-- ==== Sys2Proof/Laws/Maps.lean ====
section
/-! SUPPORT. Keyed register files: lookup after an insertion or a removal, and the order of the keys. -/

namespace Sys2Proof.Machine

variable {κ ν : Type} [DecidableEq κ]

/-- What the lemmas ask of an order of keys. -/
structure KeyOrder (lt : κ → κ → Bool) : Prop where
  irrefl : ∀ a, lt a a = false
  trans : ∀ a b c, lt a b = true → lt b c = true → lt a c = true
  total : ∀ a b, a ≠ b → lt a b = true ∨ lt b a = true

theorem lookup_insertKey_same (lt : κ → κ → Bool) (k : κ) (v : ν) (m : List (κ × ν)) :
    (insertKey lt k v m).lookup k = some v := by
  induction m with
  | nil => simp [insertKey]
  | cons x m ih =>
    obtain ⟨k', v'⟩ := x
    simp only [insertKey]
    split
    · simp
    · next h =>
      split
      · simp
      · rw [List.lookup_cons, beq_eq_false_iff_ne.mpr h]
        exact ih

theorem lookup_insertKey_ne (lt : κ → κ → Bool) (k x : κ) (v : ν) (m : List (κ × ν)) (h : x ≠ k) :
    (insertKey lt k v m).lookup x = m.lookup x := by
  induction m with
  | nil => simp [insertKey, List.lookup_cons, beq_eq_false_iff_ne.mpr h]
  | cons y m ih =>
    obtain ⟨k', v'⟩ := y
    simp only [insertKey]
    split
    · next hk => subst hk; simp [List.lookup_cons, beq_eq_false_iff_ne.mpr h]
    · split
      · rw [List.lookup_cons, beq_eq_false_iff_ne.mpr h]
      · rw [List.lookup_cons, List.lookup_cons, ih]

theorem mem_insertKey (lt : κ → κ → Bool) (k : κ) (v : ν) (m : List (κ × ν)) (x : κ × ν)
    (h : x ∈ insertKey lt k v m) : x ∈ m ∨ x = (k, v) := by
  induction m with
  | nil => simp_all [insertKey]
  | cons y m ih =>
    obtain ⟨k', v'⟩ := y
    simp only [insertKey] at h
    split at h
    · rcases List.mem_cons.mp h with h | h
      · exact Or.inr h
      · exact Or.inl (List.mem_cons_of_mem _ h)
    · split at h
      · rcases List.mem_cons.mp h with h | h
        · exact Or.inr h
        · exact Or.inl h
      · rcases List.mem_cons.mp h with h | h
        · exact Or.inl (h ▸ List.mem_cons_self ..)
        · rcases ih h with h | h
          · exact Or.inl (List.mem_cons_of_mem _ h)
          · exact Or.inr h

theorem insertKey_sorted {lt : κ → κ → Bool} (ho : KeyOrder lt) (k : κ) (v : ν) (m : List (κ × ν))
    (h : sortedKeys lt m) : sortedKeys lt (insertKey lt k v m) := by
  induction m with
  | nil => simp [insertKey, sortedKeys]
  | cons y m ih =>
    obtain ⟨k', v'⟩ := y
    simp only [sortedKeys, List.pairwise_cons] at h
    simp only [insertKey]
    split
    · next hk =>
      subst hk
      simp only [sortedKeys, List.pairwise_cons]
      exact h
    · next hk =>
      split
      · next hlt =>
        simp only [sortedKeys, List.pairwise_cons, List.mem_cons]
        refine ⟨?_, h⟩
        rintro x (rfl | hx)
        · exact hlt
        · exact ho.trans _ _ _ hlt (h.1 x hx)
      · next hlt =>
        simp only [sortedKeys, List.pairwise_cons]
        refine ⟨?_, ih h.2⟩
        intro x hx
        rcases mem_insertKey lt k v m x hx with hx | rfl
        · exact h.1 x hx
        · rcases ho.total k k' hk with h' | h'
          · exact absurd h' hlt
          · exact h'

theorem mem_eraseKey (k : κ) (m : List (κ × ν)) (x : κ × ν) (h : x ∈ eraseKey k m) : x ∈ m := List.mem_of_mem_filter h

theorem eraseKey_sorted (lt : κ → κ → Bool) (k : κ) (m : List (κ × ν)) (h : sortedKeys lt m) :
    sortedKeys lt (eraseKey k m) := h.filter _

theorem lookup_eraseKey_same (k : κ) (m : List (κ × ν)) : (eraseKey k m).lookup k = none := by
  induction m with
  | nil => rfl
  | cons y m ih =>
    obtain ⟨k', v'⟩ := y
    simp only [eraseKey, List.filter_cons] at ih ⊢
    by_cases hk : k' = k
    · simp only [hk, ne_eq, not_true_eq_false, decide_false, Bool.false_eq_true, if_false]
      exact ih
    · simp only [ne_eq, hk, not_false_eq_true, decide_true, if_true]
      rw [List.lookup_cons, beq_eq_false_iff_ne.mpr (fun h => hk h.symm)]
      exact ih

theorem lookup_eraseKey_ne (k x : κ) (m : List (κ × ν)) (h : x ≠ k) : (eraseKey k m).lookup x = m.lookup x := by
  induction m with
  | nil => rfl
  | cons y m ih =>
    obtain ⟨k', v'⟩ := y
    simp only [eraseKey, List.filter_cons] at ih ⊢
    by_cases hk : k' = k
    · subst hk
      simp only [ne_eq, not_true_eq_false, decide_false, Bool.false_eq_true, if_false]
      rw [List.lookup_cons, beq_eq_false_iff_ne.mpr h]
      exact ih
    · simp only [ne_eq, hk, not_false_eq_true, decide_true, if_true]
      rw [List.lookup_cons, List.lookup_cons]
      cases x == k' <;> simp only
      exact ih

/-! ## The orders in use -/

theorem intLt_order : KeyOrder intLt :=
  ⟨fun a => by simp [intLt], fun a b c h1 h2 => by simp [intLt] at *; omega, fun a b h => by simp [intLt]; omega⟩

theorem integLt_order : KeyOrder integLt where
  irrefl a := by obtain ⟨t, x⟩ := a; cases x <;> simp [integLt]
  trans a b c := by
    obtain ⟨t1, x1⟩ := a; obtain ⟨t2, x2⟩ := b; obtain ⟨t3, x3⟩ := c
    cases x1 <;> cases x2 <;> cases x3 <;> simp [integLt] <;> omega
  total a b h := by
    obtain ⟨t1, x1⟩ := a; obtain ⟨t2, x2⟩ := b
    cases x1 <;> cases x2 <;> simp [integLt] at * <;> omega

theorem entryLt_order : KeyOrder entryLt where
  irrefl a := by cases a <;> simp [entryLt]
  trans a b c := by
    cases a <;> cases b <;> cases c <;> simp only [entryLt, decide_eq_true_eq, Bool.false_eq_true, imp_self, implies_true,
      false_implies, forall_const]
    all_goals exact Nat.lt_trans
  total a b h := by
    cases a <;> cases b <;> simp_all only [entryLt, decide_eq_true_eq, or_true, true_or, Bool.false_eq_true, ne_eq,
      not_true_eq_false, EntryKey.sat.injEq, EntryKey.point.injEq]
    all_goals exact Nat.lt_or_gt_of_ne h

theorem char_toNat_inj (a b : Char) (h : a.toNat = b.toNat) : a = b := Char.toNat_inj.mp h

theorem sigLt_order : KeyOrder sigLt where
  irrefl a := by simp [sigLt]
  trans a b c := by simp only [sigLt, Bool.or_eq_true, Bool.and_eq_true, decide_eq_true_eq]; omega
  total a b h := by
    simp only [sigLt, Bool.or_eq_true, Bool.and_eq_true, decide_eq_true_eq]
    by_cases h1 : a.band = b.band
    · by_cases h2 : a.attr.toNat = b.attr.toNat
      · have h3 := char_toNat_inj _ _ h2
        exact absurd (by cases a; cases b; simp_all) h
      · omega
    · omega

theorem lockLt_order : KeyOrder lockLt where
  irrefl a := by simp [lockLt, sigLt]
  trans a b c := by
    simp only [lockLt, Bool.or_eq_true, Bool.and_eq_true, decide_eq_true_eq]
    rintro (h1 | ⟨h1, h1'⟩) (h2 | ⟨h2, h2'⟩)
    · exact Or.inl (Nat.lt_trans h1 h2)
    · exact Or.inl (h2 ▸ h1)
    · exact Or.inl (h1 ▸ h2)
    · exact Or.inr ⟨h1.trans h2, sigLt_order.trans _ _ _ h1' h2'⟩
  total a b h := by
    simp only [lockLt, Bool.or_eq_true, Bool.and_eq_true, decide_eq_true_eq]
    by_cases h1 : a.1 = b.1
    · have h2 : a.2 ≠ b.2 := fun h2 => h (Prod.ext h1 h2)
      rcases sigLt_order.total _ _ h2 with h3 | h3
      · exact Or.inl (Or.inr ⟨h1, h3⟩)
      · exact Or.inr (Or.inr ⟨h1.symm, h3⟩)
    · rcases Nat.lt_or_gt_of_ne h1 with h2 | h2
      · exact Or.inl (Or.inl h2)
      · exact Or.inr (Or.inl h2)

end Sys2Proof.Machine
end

-.-.-

**About this exercise:** Through the line that holds "theorem mem_insertKey (lt", repeat the material above exactly, starting at its first line.

**Answer to this exercise:**
-- ==== Sys2Proof/Laws/Maps.lean ====
section
/-! SUPPORT. Keyed register files: lookup after an insertion or a removal, and the order of the keys. -/

namespace Sys2Proof.Machine

variable {κ ν : Type} [DecidableEq κ]

/-- What the lemmas ask of an order of keys. -/
structure KeyOrder (lt : κ → κ → Bool) : Prop where
  irrefl : ∀ a, lt a a = false
  trans : ∀ a b c, lt a b = true → lt b c = true → lt a c = true
  total : ∀ a b, a ≠ b → lt a b = true ∨ lt b a = true

theorem lookup_insertKey_same (lt : κ → κ → Bool) (k : κ) (v : ν) (m : List (κ × ν)) :
    (insertKey lt k v m).lookup k = some v := by
  induction m with
  | nil => simp [insertKey]
  | cons x m ih =>
    obtain ⟨k', v'⟩ := x
    simp only [insertKey]
    split
    · simp
    · next h =>
      split
      · simp
      · rw [List.lookup_cons, beq_eq_false_iff_ne.mpr h]
        exact ih

theorem lookup_insertKey_ne (lt : κ → κ → Bool) (k x : κ) (v : ν) (m : List (κ × ν)) (h : x ≠ k) :
    (insertKey lt k v m).lookup x = m.lookup x := by
  induction m with
  | nil => simp [insertKey, List.lookup_cons, beq_eq_false_iff_ne.mpr h]
  | cons y m ih =>
    obtain ⟨k', v'⟩ := y
    simp only [insertKey]
    split
    · next hk => subst hk; simp [List.lookup_cons, beq_eq_false_iff_ne.mpr h]
    · split
      · rw [List.lookup_cons, beq_eq_false_iff_ne.mpr h]
      · rw [List.lookup_cons, List.lookup_cons, ih]

theorem mem_insertKey (lt : κ → κ → Bool) (k : κ) (v : ν) (m : List (κ × ν)) (x : κ × ν)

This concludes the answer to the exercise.